Problem to work on » Go through the entries below from the first line and transcribe each one exactly, ending with the line that contains "simp +contextual [State.foldSwitching, h_]".

Segment Start: Provided data

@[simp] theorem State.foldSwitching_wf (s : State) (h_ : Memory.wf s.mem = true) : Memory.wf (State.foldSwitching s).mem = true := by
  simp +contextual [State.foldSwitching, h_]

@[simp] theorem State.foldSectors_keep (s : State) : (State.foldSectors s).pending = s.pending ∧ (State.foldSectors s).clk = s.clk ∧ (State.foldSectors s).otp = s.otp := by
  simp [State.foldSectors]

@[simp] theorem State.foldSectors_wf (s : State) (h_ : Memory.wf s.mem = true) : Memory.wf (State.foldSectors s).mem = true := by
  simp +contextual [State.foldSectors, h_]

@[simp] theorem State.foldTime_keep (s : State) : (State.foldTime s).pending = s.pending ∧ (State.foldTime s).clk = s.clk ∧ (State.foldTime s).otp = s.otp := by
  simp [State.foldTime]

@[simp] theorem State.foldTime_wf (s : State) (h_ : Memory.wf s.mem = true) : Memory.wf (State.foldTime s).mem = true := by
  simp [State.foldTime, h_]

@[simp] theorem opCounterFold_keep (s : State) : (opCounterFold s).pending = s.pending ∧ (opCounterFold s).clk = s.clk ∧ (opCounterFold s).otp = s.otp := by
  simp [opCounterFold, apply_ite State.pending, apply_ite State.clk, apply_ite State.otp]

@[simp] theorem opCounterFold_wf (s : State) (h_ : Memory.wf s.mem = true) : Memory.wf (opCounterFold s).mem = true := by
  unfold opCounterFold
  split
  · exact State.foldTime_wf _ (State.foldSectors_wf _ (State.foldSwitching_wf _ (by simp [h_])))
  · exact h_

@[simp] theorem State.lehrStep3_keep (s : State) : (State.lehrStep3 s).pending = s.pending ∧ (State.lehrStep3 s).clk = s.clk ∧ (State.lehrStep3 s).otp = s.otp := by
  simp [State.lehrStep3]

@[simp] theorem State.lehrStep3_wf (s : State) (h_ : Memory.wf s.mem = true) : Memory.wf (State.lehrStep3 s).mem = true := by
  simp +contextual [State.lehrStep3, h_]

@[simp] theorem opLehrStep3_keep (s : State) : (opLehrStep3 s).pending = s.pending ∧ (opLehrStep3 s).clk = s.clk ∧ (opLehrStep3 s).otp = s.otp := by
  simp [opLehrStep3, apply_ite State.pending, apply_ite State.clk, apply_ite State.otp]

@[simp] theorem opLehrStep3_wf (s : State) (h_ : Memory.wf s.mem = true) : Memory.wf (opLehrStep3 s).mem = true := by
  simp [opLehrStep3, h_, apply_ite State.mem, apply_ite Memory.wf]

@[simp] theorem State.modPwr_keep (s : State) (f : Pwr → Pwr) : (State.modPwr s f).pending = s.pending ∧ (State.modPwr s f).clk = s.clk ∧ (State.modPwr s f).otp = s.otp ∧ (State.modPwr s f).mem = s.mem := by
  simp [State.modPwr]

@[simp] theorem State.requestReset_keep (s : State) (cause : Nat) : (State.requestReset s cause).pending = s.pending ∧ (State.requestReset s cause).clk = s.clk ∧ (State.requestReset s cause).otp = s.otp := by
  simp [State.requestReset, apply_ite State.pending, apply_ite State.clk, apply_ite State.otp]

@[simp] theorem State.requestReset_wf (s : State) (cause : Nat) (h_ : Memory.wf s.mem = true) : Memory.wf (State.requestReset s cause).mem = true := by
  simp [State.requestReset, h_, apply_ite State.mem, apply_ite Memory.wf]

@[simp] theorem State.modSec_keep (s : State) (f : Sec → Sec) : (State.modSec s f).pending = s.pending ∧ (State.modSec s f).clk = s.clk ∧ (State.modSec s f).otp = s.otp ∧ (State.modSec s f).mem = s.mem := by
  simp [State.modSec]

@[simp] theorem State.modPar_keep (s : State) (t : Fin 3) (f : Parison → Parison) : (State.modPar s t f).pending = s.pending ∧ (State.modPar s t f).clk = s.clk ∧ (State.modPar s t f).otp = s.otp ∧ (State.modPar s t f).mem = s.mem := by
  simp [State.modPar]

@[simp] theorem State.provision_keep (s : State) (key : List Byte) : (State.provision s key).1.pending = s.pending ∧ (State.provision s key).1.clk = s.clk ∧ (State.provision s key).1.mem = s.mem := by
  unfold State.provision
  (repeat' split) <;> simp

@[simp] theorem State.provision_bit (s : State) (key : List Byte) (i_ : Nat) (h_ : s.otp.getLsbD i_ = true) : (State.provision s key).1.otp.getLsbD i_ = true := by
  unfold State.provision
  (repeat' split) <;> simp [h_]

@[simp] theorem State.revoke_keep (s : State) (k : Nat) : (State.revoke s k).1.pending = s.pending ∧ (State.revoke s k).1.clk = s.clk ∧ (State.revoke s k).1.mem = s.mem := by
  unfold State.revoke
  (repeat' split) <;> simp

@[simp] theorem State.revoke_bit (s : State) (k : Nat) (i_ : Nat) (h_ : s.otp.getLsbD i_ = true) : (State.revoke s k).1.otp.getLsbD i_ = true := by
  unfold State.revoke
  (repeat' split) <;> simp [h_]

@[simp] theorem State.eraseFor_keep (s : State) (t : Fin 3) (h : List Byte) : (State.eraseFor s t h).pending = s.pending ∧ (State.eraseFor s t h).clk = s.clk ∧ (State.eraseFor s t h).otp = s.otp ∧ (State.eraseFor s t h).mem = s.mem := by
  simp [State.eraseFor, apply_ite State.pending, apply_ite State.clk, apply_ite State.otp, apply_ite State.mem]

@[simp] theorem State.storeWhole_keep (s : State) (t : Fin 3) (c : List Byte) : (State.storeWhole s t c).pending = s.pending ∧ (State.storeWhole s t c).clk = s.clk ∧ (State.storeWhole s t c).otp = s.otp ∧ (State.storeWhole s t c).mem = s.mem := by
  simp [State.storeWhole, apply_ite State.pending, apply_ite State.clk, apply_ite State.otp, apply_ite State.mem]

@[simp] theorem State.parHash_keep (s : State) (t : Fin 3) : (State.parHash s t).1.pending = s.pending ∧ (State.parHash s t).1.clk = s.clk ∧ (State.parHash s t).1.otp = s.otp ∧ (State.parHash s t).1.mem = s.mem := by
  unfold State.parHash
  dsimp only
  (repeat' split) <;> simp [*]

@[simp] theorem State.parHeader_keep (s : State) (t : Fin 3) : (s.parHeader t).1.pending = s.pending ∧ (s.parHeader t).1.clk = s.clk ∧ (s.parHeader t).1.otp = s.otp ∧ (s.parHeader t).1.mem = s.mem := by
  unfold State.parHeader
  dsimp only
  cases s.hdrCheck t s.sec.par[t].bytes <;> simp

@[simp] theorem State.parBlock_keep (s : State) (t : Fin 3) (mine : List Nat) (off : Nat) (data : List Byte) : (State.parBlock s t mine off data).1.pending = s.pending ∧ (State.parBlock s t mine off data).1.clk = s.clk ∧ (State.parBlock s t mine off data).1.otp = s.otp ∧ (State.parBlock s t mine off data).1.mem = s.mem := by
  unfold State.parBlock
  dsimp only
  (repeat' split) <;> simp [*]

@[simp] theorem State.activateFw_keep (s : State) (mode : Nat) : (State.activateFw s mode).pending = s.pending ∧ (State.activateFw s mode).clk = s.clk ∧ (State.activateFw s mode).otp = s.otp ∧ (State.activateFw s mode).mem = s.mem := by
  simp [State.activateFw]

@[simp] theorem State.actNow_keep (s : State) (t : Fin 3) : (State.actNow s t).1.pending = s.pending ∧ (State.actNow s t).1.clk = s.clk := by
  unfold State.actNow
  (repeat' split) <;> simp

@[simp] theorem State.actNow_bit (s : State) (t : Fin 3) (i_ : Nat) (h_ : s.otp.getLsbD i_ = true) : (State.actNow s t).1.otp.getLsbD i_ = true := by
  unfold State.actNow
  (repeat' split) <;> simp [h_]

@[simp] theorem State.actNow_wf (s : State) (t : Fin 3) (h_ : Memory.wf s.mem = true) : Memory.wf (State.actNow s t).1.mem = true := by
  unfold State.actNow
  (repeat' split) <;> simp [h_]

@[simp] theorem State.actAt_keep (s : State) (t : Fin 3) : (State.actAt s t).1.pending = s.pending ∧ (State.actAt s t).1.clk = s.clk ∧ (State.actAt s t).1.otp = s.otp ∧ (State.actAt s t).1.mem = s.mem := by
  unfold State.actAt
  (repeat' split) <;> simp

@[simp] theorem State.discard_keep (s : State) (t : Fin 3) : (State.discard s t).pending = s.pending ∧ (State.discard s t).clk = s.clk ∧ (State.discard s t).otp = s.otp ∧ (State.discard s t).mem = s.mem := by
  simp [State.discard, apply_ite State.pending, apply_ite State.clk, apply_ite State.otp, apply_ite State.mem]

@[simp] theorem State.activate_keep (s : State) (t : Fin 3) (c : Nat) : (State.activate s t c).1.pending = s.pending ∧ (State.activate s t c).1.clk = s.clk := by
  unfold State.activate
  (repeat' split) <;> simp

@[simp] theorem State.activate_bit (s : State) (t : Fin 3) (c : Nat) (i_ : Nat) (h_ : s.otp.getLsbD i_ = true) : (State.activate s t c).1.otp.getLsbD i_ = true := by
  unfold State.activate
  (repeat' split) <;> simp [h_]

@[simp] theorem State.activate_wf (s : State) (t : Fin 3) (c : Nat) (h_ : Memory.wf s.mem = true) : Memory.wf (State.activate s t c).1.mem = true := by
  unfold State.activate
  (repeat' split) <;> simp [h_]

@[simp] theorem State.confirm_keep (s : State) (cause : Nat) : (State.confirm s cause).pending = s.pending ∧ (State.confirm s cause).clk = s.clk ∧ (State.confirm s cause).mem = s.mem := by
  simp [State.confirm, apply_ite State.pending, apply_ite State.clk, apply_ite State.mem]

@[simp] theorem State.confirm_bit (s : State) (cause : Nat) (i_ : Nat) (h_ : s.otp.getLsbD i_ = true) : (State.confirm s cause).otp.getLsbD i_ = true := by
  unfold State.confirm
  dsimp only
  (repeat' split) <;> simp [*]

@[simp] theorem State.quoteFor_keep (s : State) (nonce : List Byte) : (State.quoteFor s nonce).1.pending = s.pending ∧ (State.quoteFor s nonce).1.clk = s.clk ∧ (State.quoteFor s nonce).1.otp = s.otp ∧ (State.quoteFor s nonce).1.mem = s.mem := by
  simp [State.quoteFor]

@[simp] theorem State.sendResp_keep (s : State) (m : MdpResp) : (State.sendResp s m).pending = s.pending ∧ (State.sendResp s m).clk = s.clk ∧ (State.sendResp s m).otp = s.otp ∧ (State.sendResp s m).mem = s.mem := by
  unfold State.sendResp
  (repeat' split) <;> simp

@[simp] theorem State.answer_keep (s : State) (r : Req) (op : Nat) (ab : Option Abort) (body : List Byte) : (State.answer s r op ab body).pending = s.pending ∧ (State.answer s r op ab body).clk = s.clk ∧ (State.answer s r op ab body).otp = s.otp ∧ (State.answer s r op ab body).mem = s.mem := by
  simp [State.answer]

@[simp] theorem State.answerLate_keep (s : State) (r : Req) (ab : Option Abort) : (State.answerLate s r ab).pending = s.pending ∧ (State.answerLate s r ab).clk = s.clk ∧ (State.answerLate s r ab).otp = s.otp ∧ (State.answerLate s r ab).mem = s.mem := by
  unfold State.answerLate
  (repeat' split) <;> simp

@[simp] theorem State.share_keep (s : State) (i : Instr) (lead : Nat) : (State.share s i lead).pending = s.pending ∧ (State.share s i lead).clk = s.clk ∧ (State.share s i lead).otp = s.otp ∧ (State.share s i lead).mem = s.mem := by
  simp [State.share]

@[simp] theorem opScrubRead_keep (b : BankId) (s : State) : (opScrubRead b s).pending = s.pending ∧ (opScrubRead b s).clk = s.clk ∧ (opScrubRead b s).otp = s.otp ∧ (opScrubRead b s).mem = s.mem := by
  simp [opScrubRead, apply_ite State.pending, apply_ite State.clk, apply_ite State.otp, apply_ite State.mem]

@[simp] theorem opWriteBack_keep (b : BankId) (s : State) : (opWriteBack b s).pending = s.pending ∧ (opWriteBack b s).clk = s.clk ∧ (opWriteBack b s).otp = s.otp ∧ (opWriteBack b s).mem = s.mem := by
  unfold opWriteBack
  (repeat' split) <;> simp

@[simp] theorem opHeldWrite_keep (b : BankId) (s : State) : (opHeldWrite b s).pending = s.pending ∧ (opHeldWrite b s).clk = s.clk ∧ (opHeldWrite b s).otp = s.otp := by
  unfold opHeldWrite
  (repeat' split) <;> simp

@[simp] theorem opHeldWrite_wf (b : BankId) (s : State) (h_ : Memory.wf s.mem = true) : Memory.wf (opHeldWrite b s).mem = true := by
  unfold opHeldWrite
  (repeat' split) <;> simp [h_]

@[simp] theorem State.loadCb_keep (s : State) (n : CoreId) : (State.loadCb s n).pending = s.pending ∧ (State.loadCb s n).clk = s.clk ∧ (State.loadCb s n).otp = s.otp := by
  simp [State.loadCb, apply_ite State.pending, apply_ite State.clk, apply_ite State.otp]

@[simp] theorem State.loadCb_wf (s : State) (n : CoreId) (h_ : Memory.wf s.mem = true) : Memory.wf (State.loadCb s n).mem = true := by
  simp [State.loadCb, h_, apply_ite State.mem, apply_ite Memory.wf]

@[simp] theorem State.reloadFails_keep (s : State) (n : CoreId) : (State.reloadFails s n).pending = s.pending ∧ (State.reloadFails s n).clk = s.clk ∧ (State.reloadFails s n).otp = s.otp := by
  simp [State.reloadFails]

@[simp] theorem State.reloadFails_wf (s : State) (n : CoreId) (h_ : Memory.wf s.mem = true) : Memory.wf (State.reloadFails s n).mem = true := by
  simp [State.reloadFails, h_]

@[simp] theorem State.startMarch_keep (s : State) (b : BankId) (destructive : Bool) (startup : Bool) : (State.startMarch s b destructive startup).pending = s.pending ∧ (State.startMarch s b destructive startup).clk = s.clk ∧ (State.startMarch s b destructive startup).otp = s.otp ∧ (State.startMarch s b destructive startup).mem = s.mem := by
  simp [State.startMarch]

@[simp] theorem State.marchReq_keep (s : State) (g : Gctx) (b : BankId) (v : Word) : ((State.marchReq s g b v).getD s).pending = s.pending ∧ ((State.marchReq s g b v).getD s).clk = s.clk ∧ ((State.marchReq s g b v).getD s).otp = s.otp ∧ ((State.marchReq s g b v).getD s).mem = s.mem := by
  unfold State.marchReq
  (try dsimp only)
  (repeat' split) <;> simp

Segment End: Provided data

Expected answer »
@[simp] theorem State.foldSwitching_wf (s : State) (h_ : Memory.wf s.mem = true) : Memory.wf (State.foldSwitching s).mem = true := by
  simp +contextual [State.foldSwitching, h_]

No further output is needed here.